James McLaren, an investment banker who put money into "The Attenders," said he was attracted by the structure of the deal: If the piece had failed to sell, each investor would have received part of the sculpture, which could easily be broken into pieces. But he said the real reason he put up money was the thrill of helping an artist.
"To me there is a lot of psychic pleasure in trying to identify and support people who are in the earlier stages of their career," he said.
Louden said many of her investors had a similar reaction, at least in part because she began raising money not long after the Sept. 11, 2001, terrorist attack on the World Trade Center. The attack drove Louden and her husband out of their apartment in Lower Manhattan for two weeks and shuttered Louden's studio.
"I think after 9/11 it made people feel better to be involved in a project like this," she said. "People have mostly recovered from that time, but they still want [to invest] because of that creative feeling."
While Louden's approach appears fairly novel, the practice of "securitizing" art is not new. One of the most famous examples is the "Bowie Bond."

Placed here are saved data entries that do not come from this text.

-- ==== Sys2Proof/Laws/Tasks.lean ====
section
/-! SUPPORT. The course of a task (R180, R181, R183): what a task row does where it takes its task, and what the end of a task publishes. -/

namespace Sys2Proof.Machine

/-- A row that takes its task carries it out from the block it takes. -/
theorem State.taskRow_of_takesTask {s : State} {i : Instr} {bs : Bytes} {word : BitVec 32} (h : s.takesTask i bs)
    (hw : taskWordOf i = some word) (run : Bytes → State → TaskResult) : s.taskRow word run = s.carryOut word bs run := by
  rcases h with ⟨h, rfl⟩ | h
  · simp only [State.taskRow, h]
  · simp only [State.taskRow, h, hw, Option.getD_some, and_self, if_true]

/-- A task that leaves the state as it was, a refusal among them. -/
theorem State.carryOut_same {s : State} {i : Instr} {bs : Bytes} {word : BitVec 32} {run : Bytes → State → TaskResult} {o : TaskOutcome}
    (hw : taskWordOf i = some word) (hr : run bs s = (o, s)) : s.carryOut word bs run = s.taskTaken i bs o := by
  simp only [State.carryOut, hr, State.taskTaken, hw, Option.getD_some]

/-- A task whose effects have not been taken waits for its own row. -/
theorem State.startTask_takesTask {s : State} {i : Instr} {word : BitVec 32} (hr : s.sup.running = none) (hw : taskWordOf i = some word) :
    (s.startTask word).takesTask i s.sup.param := by
  refine .inr ?_
  simp [State.startTask, hr, hw]

@[simp] theorem State.carryOut_running (s : State) (word : BitVec 32) (bs : Bytes) (run : Bytes → State → TaskResult) :
    (s.carryOut word bs run).sup.running = some { word, params := bs, outcome := some (run bs s).1 } := rfl

@[simp] theorem State.carryOut_task (s : State) (word : BitVec 32) (bs : Bytes) (run : Bytes → State → TaskResult) :
    (s.carryOut word bs run).sup.task = word := rfl

/-- A task with its outcome waiting takes no effects again. -/
theorem State.takeEffects_of_outcome {s : State} {r : TaskRun} {o : TaskOutcome} (hr : s.sup.running = some r) (ho : r.outcome = some o) :
    s.takeEffects = s := by
  simp [State.takeEffects, hr, ho]

/-- The effects that the end of a task takes are those of its word. -/
theorem State.takeEffects_of_none {s : State} {r : TaskRun} (hr : s.sup.running = some r) (ho : r.outcome = none) :
    s.takeEffects = s.carryOut r.word r.params (runWord r.word) := by
  simp [State.takeEffects, hr, ho]

/-- The end of a task publishes its outcome (R181). -/
theorem State.publish_of_outcome {s : State} {r : TaskRun} {o : TaskOutcome} (hr : s.sup.running = some r) (ho : r.outcome = some o) :
    s.publish = { s with sup := { s.sup with task := o.word, result := o.block, running := none } }.raise .taskDone := by
  simp [State.publish, hr, ho]

end Sys2Proof.Machine
end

In 1997, pop star David Bowie considered selling his extensive catalog of previous albums. But with help from manager William Zysblat and financier David Pullman, Bowie decided instead to sell bonds backed by future revenue from his songs. The bond sale raised $55 million for Bowie and allowed him to retain control of his work.
Zysblat said that while the idea seemed exotic at the time, it was actually quite simple. Bowie's catalog had demonstrated consistent sales and predictable annual earnings, making the bonds a fairly low-risk investment. Bowie bonds carry a 7.9 percent interest rate and have never missed a payment. They are owned entirely by Prudential Insurance Co. and not publicly traded.
Pullman said that since 1997 he has successfully sold bonds backed by royalties from songs in the catalogs of Motown Records, James Brown, Ashford & Simpson and the Isley Brothers.
And the phenomenon could soon move beyond big bond sales designed for institutional investors. New York financier Robert D'Loren, who along with Pullman has arranged for companies to sell bonds backed by intellectual property, is preparing to sell stock to the public that will pay dividends based on royalties on such diverse things as song lyrics and hamburger recipes.